--- START ---
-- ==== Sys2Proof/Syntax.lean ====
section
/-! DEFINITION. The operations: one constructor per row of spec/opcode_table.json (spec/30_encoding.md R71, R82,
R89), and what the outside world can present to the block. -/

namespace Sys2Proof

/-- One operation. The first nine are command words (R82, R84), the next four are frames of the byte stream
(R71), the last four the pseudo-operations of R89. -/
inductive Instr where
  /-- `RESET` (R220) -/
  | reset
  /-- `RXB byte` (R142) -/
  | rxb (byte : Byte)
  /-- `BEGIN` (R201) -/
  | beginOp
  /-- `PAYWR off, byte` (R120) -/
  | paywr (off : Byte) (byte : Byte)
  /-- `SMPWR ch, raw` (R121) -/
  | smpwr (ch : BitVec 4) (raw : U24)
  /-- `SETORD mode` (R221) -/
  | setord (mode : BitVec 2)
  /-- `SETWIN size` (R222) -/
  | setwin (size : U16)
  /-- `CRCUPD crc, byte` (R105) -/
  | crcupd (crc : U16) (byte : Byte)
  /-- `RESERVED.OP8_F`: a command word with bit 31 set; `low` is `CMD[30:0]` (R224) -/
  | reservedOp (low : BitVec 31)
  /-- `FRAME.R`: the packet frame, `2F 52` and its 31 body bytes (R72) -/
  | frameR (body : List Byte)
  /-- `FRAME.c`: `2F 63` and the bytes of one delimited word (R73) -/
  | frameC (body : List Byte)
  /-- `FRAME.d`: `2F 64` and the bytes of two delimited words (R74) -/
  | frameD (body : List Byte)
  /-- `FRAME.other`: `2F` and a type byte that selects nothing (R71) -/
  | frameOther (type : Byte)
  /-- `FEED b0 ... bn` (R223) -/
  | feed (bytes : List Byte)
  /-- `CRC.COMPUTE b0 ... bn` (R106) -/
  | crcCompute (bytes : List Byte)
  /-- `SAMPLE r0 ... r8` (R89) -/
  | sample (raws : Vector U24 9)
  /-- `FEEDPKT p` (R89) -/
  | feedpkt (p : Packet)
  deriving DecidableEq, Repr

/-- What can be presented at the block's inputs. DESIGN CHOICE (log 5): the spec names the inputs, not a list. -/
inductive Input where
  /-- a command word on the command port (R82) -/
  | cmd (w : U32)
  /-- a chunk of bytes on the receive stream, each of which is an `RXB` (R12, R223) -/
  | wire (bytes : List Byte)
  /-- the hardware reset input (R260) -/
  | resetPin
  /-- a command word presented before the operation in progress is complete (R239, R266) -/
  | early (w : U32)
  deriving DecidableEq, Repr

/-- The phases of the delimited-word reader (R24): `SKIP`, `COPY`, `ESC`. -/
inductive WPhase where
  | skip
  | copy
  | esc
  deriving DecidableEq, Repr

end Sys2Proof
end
--- END ---
--- START ---
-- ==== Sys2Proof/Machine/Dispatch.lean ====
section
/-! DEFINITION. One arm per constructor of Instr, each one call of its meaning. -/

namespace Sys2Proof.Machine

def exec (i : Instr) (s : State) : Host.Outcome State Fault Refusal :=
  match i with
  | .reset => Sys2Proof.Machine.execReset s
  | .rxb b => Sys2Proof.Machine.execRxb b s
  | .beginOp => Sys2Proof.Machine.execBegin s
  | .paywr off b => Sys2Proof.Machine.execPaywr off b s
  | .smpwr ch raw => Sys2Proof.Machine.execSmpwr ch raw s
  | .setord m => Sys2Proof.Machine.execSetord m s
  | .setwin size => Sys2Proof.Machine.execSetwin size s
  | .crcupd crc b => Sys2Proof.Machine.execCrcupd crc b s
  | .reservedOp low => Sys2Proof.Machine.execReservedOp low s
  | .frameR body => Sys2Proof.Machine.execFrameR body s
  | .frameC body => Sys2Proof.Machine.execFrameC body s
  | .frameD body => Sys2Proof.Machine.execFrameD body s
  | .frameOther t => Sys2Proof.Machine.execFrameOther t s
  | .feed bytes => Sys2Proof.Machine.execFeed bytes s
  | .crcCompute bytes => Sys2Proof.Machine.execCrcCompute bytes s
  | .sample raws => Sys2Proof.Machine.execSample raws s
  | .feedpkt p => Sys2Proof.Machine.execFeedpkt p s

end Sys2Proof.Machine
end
--- END ---
— Required work —
Please give back exactly the lines of the listing above that run from the one containing "-- ==== Sys2Proof/Syntax.lean" through the one containing "wire (bytes : List Byte)", and only those.

— Exercise result —
-- ==== Sys2Proof/Syntax.lean ====
section
/-! DEFINITION. The operations: one constructor per row of spec/opcode_table.json (spec/30_encoding.md R71, R82,
R89), and what the outside world can present to the block. -/

namespace Sys2Proof

/-- One operation. The first nine are command words (R82, R84), the next four are frames of the byte stream
(R71), the last four the pseudo-operations of R89. -/
inductive Instr where
  /-- `RESET` (R220) -/
  | reset
  /-- `RXB byte` (R142) -/
  | rxb (byte : Byte)
  /-- `BEGIN` (R201) -/
  | beginOp
  /-- `PAYWR off, byte` (R120) -/
  | paywr (off : Byte) (byte : Byte)
  /-- `SMPWR ch, raw` (R121) -/
  | smpwr (ch : BitVec 4) (raw : U24)
  /-- `SETORD mode` (R221) -/
  | setord (mode : BitVec 2)
  /-- `SETWIN size` (R222) -/
  | setwin (size : U16)
  /-- `CRCUPD crc, byte` (R105) -/
  | crcupd (crc : U16) (byte : Byte)
  /-- `RESERVED.OP8_F`: a command word with bit 31 set; `low` is `CMD[30:0]` (R224) -/
  | reservedOp (low : BitVec 31)
  /-- `FRAME.R`: the packet frame, `2F 52` and its 31 body bytes (R72) -/
  | frameR (body : List Byte)
  /-- `FRAME.c`: `2F 63` and the bytes of one delimited word (R73) -/
  | frameC (body : List Byte)
  /-- `FRAME.d`: `2F 64` and the bytes of two delimited words (R74) -/
  | frameD (body : List Byte)
  /-- `FRAME.other`: `2F` and a type byte that selects nothing (R71) -/
  | frameOther (type : Byte)
  /-- `FEED b0 ... bn` (R223) -/
  | feed (bytes : List Byte)
  /-- `CRC.COMPUTE b0 ... bn` (R106) -/
  | crcCompute (bytes : List Byte)
  /-- `SAMPLE r0 ... r8` (R89) -/
  | sample (raws : Vector U24 9)
  /-- `FEEDPKT p` (R89) -/
  | feedpkt (p : Packet)
  deriving DecidableEq, Repr

/-- What can be presented at the block's inputs. DESIGN CHOICE (log 5): the spec names the inputs, not a list. -/
inductive Input where
  /-- a command word on the command port (R82) -/
  | cmd (w : U32)
  /-- a chunk of bytes on the receive stream, each of which is an `RXB` (R12, R223) -/
  | wire (bytes : List Byte)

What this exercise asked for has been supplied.